About a proof of fourier transformation of error function

Question

In a proof of fourier transformation of error function, the formula $$ \int_{-\infty}^{\infty} \frac{-i e^{-\pi^{2} t^{2}}}{\pi t} e^{i 2 \pi x t} d t=\frac{-i}{\pi} \int_{-\infty}^{\infty} i \pi \operatorname{sgn}(x-\tau) \frac{1}{\sqrt{\pi}} e^{-\tau^{2}} d \tau $$ is used. How can I proof this equation? I cannot understand why $\operatorname{sgn}$ appears.

Answer 1

Have a look at the Wikipedia page. The argument is that \begin{align} \int_{-\infty}^{\infty} \frac{-i}{\pi} \frac{1}{t} e^{-\pi^2 t^2} e^{2\pi i xt} ~ dt = \frac{-i}{\pi}\mathcal F\Big( \frac{1}{t} \cdot e^{-\pi^2 t^2}\Big)(-x) \end{align} where $\mathcal F$ denotes the Fourier transform. It then uses the convolution rule, $\mathcal F(f\cdot g) = \mathcal F(f) * \mathcal F (g)$, \begin{align} \int_{-\infty}^{\infty} \frac{-i}{\pi} \frac{1}{t} e^{-\pi^2 t^2} e^{2\pi i xt} ~ dt &= \frac{-i}{\pi}\Bigg( \mathcal F\Big( \frac{1}{t}\Big) * \mathcal F \Big( e^{-\pi^2 t^2}\Big) \Bigg) (-x) \\ &= \frac{-i}{\pi}\int_{-\infty}^{\infty} \mathcal F\Big( \frac{1}{t} \Big)(-x-s) \mathcal F\Big( e^{-\pi^2 s^2} \Big)(s) ~ds \end{align} and then use the standard results, $\mathcal F(1/t) = -i\pi \operatorname{sgn}(x)$ and $\mathcal F( e^{-\pi^2 t^2}) = \frac{1}{\sqrt{\pi}} e^{-x^2}$.

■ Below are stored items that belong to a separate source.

-- ==== Sys2Proof/Certificates/Slice0/Obligations.lean ====
section
/-! DEFINITION. The statements for the provers, and the reference definitions they compare the model with. -/

namespace Sys2Proof.Reference
open Sys2Proof Sys2Proof.Machine

/-! ## Words -/

/-- The fields the word of a command must have (30_encoding.md R63, R64, R67): its opcode, its operands, and
zero in every field its format does not use. -/
def operandFields : Instr → Fields
  | .nop => ⟨0x00, 0, 0, 0, 0, 0⟩
  | .init seed => ⟨0x01, 0, 0, 0, 0, seed⟩
  | .settune mode => ⟨0x02, 0, 0, 0, 0, mode⟩
  | .wrp v r data => ⟨0x03, 0, BitVec.ofFin v, BitVec.ofNat 8 (paramRegIndex r).val, 0, data⟩
  | .rdp v r => ⟨0x04, 0, BitVec.ofFin v, BitVec.ofNat 8 (paramRegIndex r).val, 0, 0⟩
  | .rdo v w => ⟨0x05, 0, BitVec.ofFin v, BitVec.ofNat 8 (waveIndex w).toNat, 0, 0⟩
  | .rdt => ⟨0x06, 0, 0, 0, 0, 0⟩
  | .tick v => ⟨0x07, 0, BitVec.ofFin v, 0, 0, 0⟩

/-- The data of a command's response (40_commands.md R80): the value read, or 0. -/
def responseData (s : State) : Instr → Word
  | .nop => 0
  | .init _ => 0
  | .settune _ => 0
  | .wrp _ _ _ => 0
  | .rdp v r => regRead s v r
  | .rdo v .sin => bitsOfNum (s.voice v).sin.out
  | .rdo v .saw => bitsOfNum (s.voice v).saw.out
  | .rdt => match s.tuneMode with | .fourths => 0 | .fifths => 1
  | .tick _ => 0

/-- The voice a command names (20_memory.md R57). -/
def namedVoice : Instr → Option VoiceIdx
  | .nop => none
  | .init _ => none
  | .settune _ => none
  | .wrp v _ _ => some v
  | .rdp v _ => some v
  | .rdo v _ => some v
  | .rdt => none
  | .tick v => some v

/-! ## Numbers -/

/-- The value of a number that is not a NaN, the infinities included. -/
def extValue (x : F32) : WithBot (WithTop ℚ) :=
  if x.isInf then (if x.isNeg then ⊥ else ((⊤ : WithTop ℚ) : WithBot (WithTop ℚ)))
  else ((x.value : WithTop ℚ) : WithBot (WithTop ℚ))

/-- `x` is the exact result `q` rounded once, to nearest, ties to even (00_scope.md R8, R9): below the
overflow limit `x` is finite, no finite number is nearer, and of two equally near the even field is taken;
from the limit on `x` is the infinity of `q`'s sign. The limit is IEEE 754's (log 9, PRESUMED). The sign of a
zero `x` is left out. -/
def RoundsTo (x : F32) (q : ℚ) : Prop :=
  if |q| < 2 ^ 128 - 2 ^ 103 then
    x.isFinite = true ∧ ∀ y : F32, y.isFinite = true →
      |x.value - q| ≤ |y.value - q| ∧
        (|x.value - q| = |y.value - q| → y.value ≠ x.value → x.mag % 2 = 0)
  else x = F32.inf (decide (q < 0))

/-! ## A tick, sub-oscillator by sub-oscillator -/

/-- The input latch (46_tick.md R132): what each local value is read from. -/
def latch (p : Params) (m : TuneMode) : Latch F32 where
  pitch := ⟨p.read .pitch⟩
  spread := ⟨p.read .spread⟩
  chaos := ⟨p.read .chaos⟩
  bw := ⟨p.read .chaosBw⟩
  cur := ⟨p.read .syncIn⟩
  dt := ⟨p.read .dt⟩
  sinEn := (p.read .enables).getLsbD 0
  sawEn := (p.read .enables).getLsbD 1
  syncEn := (p.read .enables).getLsbD 2
  density := if p.read .density = 2 then .two else if p.read .density = 4 then .four else .eight
  mode := m

section tick
variable {Num : Type} (c : Cfg Num) {L : Nat} (lt : Latch Num) (v : Voice Num L)

/-- Sub-oscillator `i` runs in this tick (41_phase_bank.md R81). -/
def active (i : SubIdx) : Bool := decide (i.val < densityCount lt.density)

/-- The noise filter after the tick: its own draw is word `i + 1` of the tick (43_chaos_noise_filter.md R102,
R106). -/
def subNf (i : SubIdx) : Num :=
  c.num.add (v.nf.get i) (c.num.mul (coef c lt.bw lt.dt)
    (c.num.sub (c.noise.sample (prngAfter c.noise (i.val + 1) v.prng)) (v.nf.get i)))

/-- The chaos offset (R105, R107). -/
def subOff (i : SubIdx) : Num :=
  if c.num.gt lt.chaos c.num.zero then c.num.mul (subNf c lt v i) lt.chaos else c.num.zero

/-- The effective pitch (41_phase_bank.md R83). -/
def subPitch (i : SubIdx) : Num :=
  c.num.add (c.num.add lt.pitch (c.num.mul (c.tuning lt.mode i) lt.spread)) (subOff c lt v i)

/-- The phase increment (41_phase_bank.md R85). -/
def subDp (i : SubIdx) : Num :=
  c.num.clamp (c.num.mul (c.num.mul c.refFreqHz (c.exp2 (subPitch c lt v i))) lt.dt) c.dpMin c.dpMax

/-- The advanced phase (41_phase_bank.md R86). -/
def subAdv (i : SubIdx) : Num := c.num.frac (c.num.add (v.phase.get i) (subDp c lt v i))

/-- The sync event of the tick (42_hard_sync.md R92). -/
def syncEvent : Option Num := if lt.syncEn then detectSync c.num v.lastSync lt.cur else none

/-- The committed phase (42_hard_sync.md R94). -/
def subPhase (i : SubIdx) : Num :=
  match syncEvent c lt v with
  | some cr => c.num.mul (c.num.sub c.num.one cr) (subDp c lt v i)
  | none => subAdv c lt v i

/-- The raw waveforms (41_phase_bank.md R88, R89). -/
def raw (w : Wave) (p : Num) : Num :=
  match w with
  | .sin => c.sinApprox p
  | .saw => c.num.sub (c.num.mul c.num.two (c.num.frac (c.num.add p c.num.half))) c.num.one

/-- The corrector of waveform `w` with this tick's insertions: the saw wrap first (41_phase_bank.md R87), then
the sync correction (42_hard_sync.md R95, R96). -/
def subRing (w : Wave) (i : SubIdx) : Corrector Num L :=
  let N := c.num
  let b := (v.path w).blep.get i
  let q := N.div (N.sub N.half (v.phase.get i)) (subDp c lt v i)
  let b := if w = .saw ∧ N.gt q N.zero = true ∧ N.le q N.one = true then
    insertDiscontinuity c b (N.sub q N.one) c.sawStep else b
  match syncEvent c lt v with
  | some cr => insertDiscontinuity c b (N.sub cr N.one)
      (N.sub (raw c w (N.mul (N.sub N.one cr) (subDp c lt v i))) (raw c w (subAdv c lt v i)))
  | none => b

/-- The corrected sample (45_mixer_dcblock.md R122). -/
def subSample (w : Wave) (i : SubIdx) : Num :=
  let b := subRing c lt v w i
  c.num.add (raw c w (subPhase c lt v i)) (b.buf.get b.pos)

/-- The corrector after `process` (44_minblep.md R116). -/
def subRingAfter (w : Wave) (i : SubIdx) : Corrector Num L :=
  let b := subRing c lt v w i
  { buf := b.buf.set b.pos c.num.zero, pos := ringSlot b.pos 1 }

/-- The mixed sample (45_mixer_dcblock.md R122, R123): a left fold over the active indices, over `d`. -/
def mixed (w : Wave) : Num :=
  c.num.div (((List.finRange 8).filter (active lt)).foldl
    (fun acc i => c.num.add acc (subSample c lt v w i)) c.num.zero) (c.num.ofInt (densityCount lt.density))

/-- One waveform's path after the tick (45_mixer_dcblock.md R124 to R126). -/
def pathAfter (w : Wave) (en : Bool) : WavePath Num L :=
  let N := c.num
  let p := v.path w
  if en then
    let m := mixed c lt v w
    let a := coef c c.dcCutoffHz lt.dt
    let dc := N.add p.dc (N.mul a (N.sub m p.dc))
    { out := N.sub m dc
      dc := dc
      blep := Vector.ofFn fun i => if active lt i then subRingAfter c lt v w i else p.blep.get i }
  else { p with out := N.zero }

Put these together and recognise $\operatorname{sgn(y)}=-\operatorname{sgn}(-y)$, \begin{align} \int_{-\infty}^{\infty} \frac{-i}{\pi} \frac{1}{t} e^{-\pi^2 t^2} e^{2\pi i xt} ~ dt &= \frac{-i}{\pi}\int_{-\infty}^{\infty} -i\pi\operatorname{sgn}(-x-s) \cdot \frac{1}{\sqrt{\pi}}e^{-s^2} ~ds \\ &= \frac{-i}{\pi}\int_{-\infty}^{\infty} i\pi\operatorname{sgn}(x+s) \cdot \frac{1}{\sqrt{\pi}}e^{-s^2} ~ds \\ &= \frac{-i}{\pi}\int_{-\infty}^{\infty} i\pi\operatorname{sgn}(x-\tau) \cdot \frac{1}{\sqrt{\pi}}e^{-\tau^2} ~d\tau \end{align} where the last step resulted from a change of variable $\tau=-s$.